• **AIM OF THE EXERCISE**: The required answer is the count of lines in the records that contain "throttleOut", with no other text.

"""

-- ==== Sys2Proof/Machine/Clocks.lean ====
section
/-! DEFINITION. Cold and chip reset (17 R427 to R430, Table 17-4; 13 Table 13-3; 16 R407), and what the block does at an HCLK
edge on which no command stands in its queue (log 5). -/

namespace Sys2Proof.Machine

/-! ### Resets -/

/-- A powered slice at the start of the reset sequence: in SEED, owning nothing until it enters TRACK (Table 13-3). -/
def seedSlice (n : Nat) (s : State) : State :=
  let x := s.slice n
  let conds : Conds := if bit s.spine.pwr n then { phase := .seed, seedNext := .coldReset } else { phase := .off }
  noBuckets n (s.setSlice n { (Slice.initial s.par n) with conds, cap := x.cap, capNext := x.capNext })

/-- What chip reset leaves of the spine: the calibration store, SPN_ERR_OUT, SPN_ASSAY_STATUS and SPN_ASSAY_FIRST (Table 17-3);
the levels that the spine acted on, the power and throttle pins. -/
def Spine.chipReset (sp : Spine) : Spine :=
  { cal := sp.cal, errOut := sp.errOut, assay := { sp.assay with inj := {} }, levels := sp.levels, pwr := sp.pwr,
    throttle := sp.throttle, throttleOut := sp.throttleOut, ready := false }

def Spine.coldReset (sp : Spine) : Spine :=
  { pwr := sp.pwr, throttle := sp.throttle, throttleOut := sp.throttleOut, ready := false }

/-- What chip reset leaves of Hallmark: the buffer, SEQ, the token buckets and the counts (16 R407). The Snapshot Queue is
lost (16, "The Snapshot Queue lies in the PCLK domain"). -/
def Hallmark.chipReset (h : Hallmark) : Hallmark :=
  { buf := h.buf, seq := h.seq, lastTs := h.lastTs, buckets := h.buckets, feedLoss := h.feedLoss, flushNo := h.flushNo, pwrFail := h.pwrFail,
    sqDropped := h.sqDropped }

/-- The functions after a chip reset: only their counts of lost records stay. -/
def fnsReset (s : State) : Map Fn :=
  s.fnNums.foldl (fun m f => mput (Fn.initial f) m f { (Fn.initial f) with lostRecs := (s.fn f).lostRecs }) []

/-- Every powered slice runs SEED; with none, the sequence ends at once. -/
def startSequence (s : State) : State :=
  endSequence (eachOf s.sliceNums seedSlice s)

/-- COLD_RESET. -/
def coldReset (s : State) : State :=
  startSequence { s with
    mesh := [], wires := [], shims := [], ports := [], fns := [], spine := s.spine.coldReset, hall := {} }

/-- CHIP_RESET. -/
def chipReset (s : State) : State :=
  fallLevels (startSequence { s with
    mesh := [], wires := [], shims := [], ports := [], fns := fnsReset s, spine := s.spine.chipReset
    hall := s.hall.chipReset })

/-! ### Time -/

/-- A merging-buffer entry grows older by one HCLK, if it is OPEN (07 Table 07-3). -/
def MbEntry.tick (x : MbEntry) : MbEntry := if x.st = .opened then { x with age := satInc 255 x.age } else x

/-- The windows of 64 HCLK of rise control (17 R435). Slots used beyond what the window may start are started in the next ones
(DEDUCED, log 101). -/
def Slice.riseTick (sl : Slice) : Slice :=
  if 63 ≤ sl.winClk then
    let started := min sl.slots sl.slotCap
    { sl with winClk := 0, prevSlots := started, slots := sl.slots - started, cap := sl.capNext, scans := sl.scans.map fun sc => { sc with used := 0 } }
  else { sl with winClk := sl.winClk + 1 }

/-- Engines whose ready queue is empty grow idle (08 R218). -/
def idleTick (s : State) (n : Nat) (sl : Slice) : Slice :=
  { sl with idleFor := (List.range 4).foldl (fun m e =>
      mput 0 m e (if s.readyOf n e = 0 then min 4096 (mget 0 m e + 1) else 0)) sl.idleFor }

/-- The Temper monitor samples OCC and the ready queues every 64 HCLK (08 R233). -/
def sampleTick (s : State) (n : Nat) (sl : Slice) : Slice :=
  if sl.winClk != 0 then sl
  else { sl with temper := { sl.temper with
      occSum := sl.temper.occSum + sl.trk.length, occN := sl.temper.occN + 1
      qSum := (List.range 4).map fun e => sl.temper.qSum.getD e 0 + s.readyOf n e } }

/-- One HCLK at slice n. -/
def sliceTick (n : Nat) (s : State) : State :=
  let sl := s.slice n
  if sl.conds.phase = .off then s
  else
    let sl := { sl with hclk := sl.hclk + 1, mb := mmap (fun _ x => x.tick) sl.mb }.riseTick
    s.setSlice n (if sl.serving then sampleTick s n (idleTick s n sl) else sl)

/-- REQ messages that wait behind higher classes (09 R238). -/
def Shim.tick (x : Shim) : Shim :=
  if x.rspQ.isEmpty && x.datQ.isEmpty && x.wbkQ.isEmpty then x
  else { x with reqQ := x.reqQ.map fun q => { q with wait := satInc 64 q.wait } }

/-- A new window of rise control lets slice n start what waited for it: its own tray reads and the tray messages in its input buffer
(17 R435). -/
def slotsFreed (n : Nat) (s : State) : State :=
  let sl := s.slice n
  if sl.winClk != 0 || sl.conds.phase = .off || s.paused n then s
  else
    let s := if sl.trk.any fun kv => kv.2.wantRead then sweep n s else s
    if sl.inBuf.isEmpty then s else drainIn n s

/-- What time alone does: one HCLK at every slice, one MCLK at every shim, and one cycle of the spine, which shows the throttle level
once every slice applies it. A slice in HOLD without buckets is done with. -/
def tick (s : State) : State :=
  let s := holdsOver (eachOf s.sliceNums slotsFreed s)
  let s := eachOf (mkeys s.shims) (fun sh s => shimPass sh (s.updShim sh Shim.tick)) (eachOf s.sliceNums sliceTick s)
  throttleShown (s.updSpine fun sp => { sp with clk := sp.clk + 1 })

def execColdReset (s : State) : Res := .next (coldReset s)
def execChipReset (s : State) : Res := .next (chipReset s)

end Sys2Proof.Machine
end

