-- ==== Sys2Proof/Machine/Core.lean ====
section
/-! DEFINITION. The machine that the host runs. -/

def Sys2Proof.core : Host.Core :=
  { State := Sys2Proof.Machine.State, Fault := Sys2Proof.Machine.Fault, Refusal := Sys2Proof.Machine.Refusal,
    step := Sys2Proof.Machine.step, reset := Sys2Proof.Machine.State.reset }
end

"""

• **EXERCISE RESULT**: 2